Nos últimos anos, estatísticas e artigos científicos recentes revelaram que a desnutrição entre os ianomâmis é uma das mais graves do mundo. A Terra Indígena Yanomami vem sofrendo uma crise sanitária a partir da invasão de garimpeiros, contaminações e desmatamento no território. Em 2021, 56,5% das crianças da etnia chegaram a algum nível de déficit de peso, segundo dados do Departamento de Atenção Primária à Saúde Indígena.

Desde 2015, a desnutrição infantil na reserva ianomâmi vem afetando cerca de metade da população de menos de 5 anos. No início do ano passado, fotos de bebês e crianças desnutridas foram divulgadas por lideranças indígenas como forma de denunciar o problema. Em seguida, o governo federal iniciou uma operação na região e organizou resgates de quem estava em situação grave. Segundo o Ministério da Saúde, 307 crianças com desnutrição moderada a grave foram resgatadas ao longo do ano passado.

Baixa escolaridade

Do universo de indivíduos analisados pela pesquisa da Fiocruz, a maioria era de filhos de mães pardas (64,33%), seguidos pelos filhos de mães brancas (30,86%), de mães pretas 3,55%, de mães indígenas (0,88%) e de mães com descendência asiática (0,38%). Benes explicou que, mesmo em menor número, o conjunto de dados da população indígena era suficiente para a análise estatística, através dos modelos utilizados.

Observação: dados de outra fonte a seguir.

/-- R18, R19, R20, R151: what an accepted edit of zone `z`'s entry leaves. `s` is the state before it, `f` the state with the frame taken,
`u` the state before the queue service and the grant judgment. That a retired probe keeps its last sample is the model's choice
(notes/assumptions/17.md); of the unit's timers `editedUnit` says which readings are the model's. -/
def ZoneEditLeaves (z : ZoneId) (s f u : State) : Prop :=
  let old := zoneEntry s z
  let new := zoneEntry u z
  let r := s.zones.get z
  let r' := u.zones.get z
  let x := s.units.get z
  let x' := u.units.get z
  let blank : Condition := ⟨.quiet, 0⟩
  let retired := fun (p : Probe) => { p with state := ProbeState.ok, bad := 0, good := 0, history := [], filtered := none }
  let again := fun (c : Condition) => if c.state = .pending then { c with timer := 0 } else c
  let limits := old.highWarn ≠ new.highWarn ∨ old.highAlarm ≠ new.highAlarm ∨ old.lowAlarm ≠ new.lowAlarm ∨
    old.alarmDelay ≠ new.alarmDelay
  let ends := x.state.bypasses = true ∧ x'.state.bypasses = false
  -- the kind (R20)
  (old.kind ≠ new.kind → Posted .zoneChange u) ∧
  (old.kind ≠ .unused → new.kind = .unused →
    r' = ⟨retired r.air, retired r.coil, blank, blank, blank⟩ ∧
    (∀ k, (r.condition k).state = .active → Cleared (conditionAlarm k) (.zone z) u) ∧
    (r.air.state = .fault → Cleared .airProbeFault (.zone z) u) ∧ (r.coil.state = .fault → Cleared .coilProbeFault (.zone z) u)) ∧
  (old.kind = .unused → new.kind ≠ .unused → r' = .initial) ∧
  -- the limits and the calibration (R18, R19), with the end of the bypass (R16)
  (old.kind ≠ .unused → new.kind ≠ .unused →
    (limits → r' = ruledZone new x.state.bypasses { r with
      highWarn := again r.highWarn, high := again r.high, low := again r.low }) ∧
    (¬ limits → ends → r' = ruledZone new false r) ∧ (¬ limits → ¬ ends → r' = r) ∧ ToldOfExits z r r' u) ∧
  -- the defrost timings (R151)
  x' = editedUnit new s.clock r x ∧
  (x.state ≠ .requested → x'.state ≠ x.state → Posted .defrostPhase u) ∧
  (x.state = .pumpdown → x'.state = .idle → Recorded .pumpdownTimeout (.zone z) u) ∧
  (x.state = .heat → x'.state = .drip → x'.lastCause = some .time → r.coil.state ≠ .fault → r.coil.filtered ≠ none →
    Recorded .heatOverrun (.zone z) u) ∧
  (x.state = .recover → x.phase.running = true → 60 * new.recoveryTime ≤ x.phase.count → r.air.state ≠ .fault →
    r.air.filtered ≠ none → Recorded .recoveryFail (.zone z) u) ∧
  (x.urgent = false → x'.urgent = true → Stands .defrostDeferred (.zone z) u ∧
    u.defrostQueue = (s.defrostQueue.filter fun y => y != z).takeWhile (isUrgent s) ++
      z :: (s.defrostQueue.filter fun y => y != z).dropWhile (isUrgent s)) ∧
  (x'.urgent = x.urgent → u.defrostQueue = s.defrostQueue) ∧
  -- an edit of none of these, and what every edit leaves alone
  (old.kind = new.kind → ¬ limits → x' = x → u = { f with profile := u.profile }) ∧
  (∀ y, y ≠ z → u.zones.get y = s.zones.get y) ∧ UnitsKeptBut z s u ∧ PortsKept f u ∧
  u = { f with zones := u.zones, units := u.units, defrostQueue := u.defrostQueue, alarms := u.alarms, ports := u.ports,
               profile := u.profile }

/-- R115, R116, R128 to R130: what an accepted edit of door `d`'s entry leaves, as in `ZoneEditLeaves`. Where the loss delay and the max open
time of an OPEN door are both due, the loss is taken first (the model's choice: notes/assumptions/12.md). The model's readings are also
that a running timer is judged at any accepted edit of the entry, also where its own delay kept its value (notes/assumptions/14.md), that a
DISABLED door brought into service gets a stale view, the opening-seen flag clear and stopped timers (notes/assumptions/28.md), that a
stopped timer keeps its count (notes/assumptions/8.md), that the stopped attempt timer holds 0 (notes/assumptions/30.md) and that a door that
becomes SEALED at the edit has its reported pressure judged by the new threshold (notes/assumptions/32.md). -/
def DoorEditLeaves (d : DoorId) (s f u : State) : Prop :=
  let e := doorEntry u d
  let x := s.doors.get d
  let y := u.doors.get d
  let serves := e.enabled = true ∧ (zoneEntry u e.zone).kind = .dock
  let sealDue := x.state = .sealing ∧ x.sealTimer.running = true ∧ e.sealDelay ≤ x.sealTimer.count
  let lossDue := x.lossTimer.running = true ∧ e.lossDelay ≤ x.lossTimer.count
  let sealedLoss := x.state = .sealed ∧ lossDue
  let openLoss := (x.state = .opened ∨ x.state = .closing) ∧ lossDue
  let longDue := x.state = .opened ∧ ¬ lossDue ∧ x.openTimer.running = true ∧ 60 * e.maxOpenTime ≤ x.openTimer.count ∧ x.openLong = false
  let low := match x.view.pressure with
    | some p => p < e.sealThreshold - e.sealThreshold / 8
    | none => False
  -- whether the door is in service afterwards (R116)
  (¬ serves → x.state = .disabled → y = x ∧ u.pallets = s.pallets) ∧
  (¬ serves → x.state ≠ .disabled →
    y = { x with state := .disabled, assignment := none, lossOrigin := none, forced := false, openLong := false,
                 openTimer := x.openTimer.stop, sealTimer := x.sealTimer.stop, lossTimer := x.lossTimer.stop } ∧
    u.pallets = unresolvedAboard d s ∧ (aboard s d ≠ 0 → Posted .unresolved u) ∧ Posted .doorChange u ∧
    (x.forced = true → Cleared .doorForced (.door d) u)) ∧
  (serves → x.state = .disabled → y = { x with
    state := .lost, lossOrigin := none, openingSeen := false, sealTimer := x.sealTimer.stop, lossTimer := x.lossTimer.stop,
    view := { x.view with stale := true } } ∧ Posted .doorChange u) ∧
  (serves → u.pallets = s.pallets) ∧
  -- the running timers (R115)
  (serves → x.state ≠ .disabled →
    (sealDue → ¬ lossDue → y = { x with
      state := .sealed, sealedAt := some s.clock, sealTimer := x.sealTimer.stop, lossTimer := y.lossTimer } ∧
      (low → y.lossTimer = ⟨true, 0⟩) ∧ (¬ low → y.lossTimer = x.lossTimer) ∧ Posted .doorChange u) ∧
    (sealedLoss → y = { x with state := .docked, dockedAt := some s.clock, lossTimer := x.lossTimer.stop } ∧ d ∉ u.waits.get e.zone ∧ Posted .doorChange u) ∧
    (openLoss → y = { x with
      state := .breach, breachCause := some .seal, openingSeen := false, openLong := false, openTimer := x.openTimer.stop,
      lossTimer := x.lossTimer.stop } ∧ (u.loop.stations.get d).permit = false ∧ Stands .doorBreach (.door d) u ∧
      (x.openLong = true → Cleared .doorOpenLong (.door d) u) ∧ Posted .doorChange u) ∧
    (longDue → y = { x with openLong := true } ∧ Stands .doorOpenLong (.door d) u) ∧
    (¬ sealDue → ¬ sealedLoss → ¬ openLoss → ¬ longDue → y = x)) ∧
  -- the loop (R128, R130)
  (s.loop.mode = .polling →
    (∀ j, ((u.loop.stations.get j).lostAlarm = true ↔ (s.loop.stations.get j).state = .lost ∨
        ((s.loop.stations.get j).state = .notFound ∧ inService u j = true)) ∧
      ((s.loop.stations.get j).lostAlarm = false → (u.loop.stations.get j).lostAlarm = true → Stands .stationLost (.door j) u) ∧
      ((s.loop.stations.get j).lostAlarm = true → (u.loop.stations.get j).lostAlarm = false → Cleared .stationLost (.door j) u)) ∧
    (u.loop.readdressing = true ↔ ∃ j, (u.loop.stations.get j).lostAlarm = true) ∧
    (u.loop.readdressing = true → s.loop.readdressing = false → u.loop.attemptTimer = 0) ∧
    (u.loop.readdressing = true → u.loop.breakIndex = s.loop.breakIndex ∧ u.loop.window = s.loop.window) ∧
    (u.loop.readdressing = true → s.loop.readdressing = true → u.loop.attemptTimer = s.loop.attemptTimer) ∧
    -- an attempt under way ends, and its window stays open
    (u.loop.readdressing = false → u.loop.window = match s.loop.window with
      | .rePoll _ => .ended
      | .reAssign _ => .ended
      | w => w) ∧
    (u.loop.readdressing = false → u.loop.attemptTimer = 0 ∧ u.loop.breakIndex = none ∧
      (s.loop.breakIndex ≠ none → Posted .loopChange u))) ∧
  (s.loop.mode = .addressing → u.loop = { s.loop with stations := u.loop.stations } ∧
    ∀ j, (u.loop.stations.get j).lostAlarm = (s.loop.stations.get j).lostAlarm) ∧
  -- what every edit leaves alone
  (∀ j, (u.loop.stations.get j).state = (s.loop.stations.get j).state ∧
    (u.loop.stations.get j).misses = (s.loop.stations.get j).misses ∧
    (j ≠ d → (u.loop.stations.get j).permit = (s.loop.stations.get j).permit)) ∧
  u.loop = { s.loop with stations := u.loop.stations, readdressing := u.loop.readdressing,
                         attemptTimer := u.loop.attemptTimer, breakIndex := u.loop.breakIndex, window := u.loop.window } ∧
  DoorsKeptBut d s u ∧ (∀ z, z ≠ e.zone → u.waits.get z = s.waits.get z) ∧ PortsKept f u ∧
  u = { f with pallets := u.pallets, doors := u.doors, waits := u.waits, loop := u.loop, alarms := u.alarms, ports := u.ports,
               profile := u.profile }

Além da origem étnica-racial, a pesquisa também identificou outras características: a maior parte dessas mulheres eram residentes de áreas urbanas (com exceção das mulheres indígenas, das quais 73,83% viviam em zonas rurais), e residiam em condições de habitação consideradas mais precárias (30,04%).

Em relação à escolaridade, mulheres indígenas e pretas possuíam os menores níveis educacionais (27,52% e 13,76%, respectivamente), além dos maiores índices de incompletude do acompanhamento pré-natal (67,44% para as indígenas e 47,02% para mulheres pretas).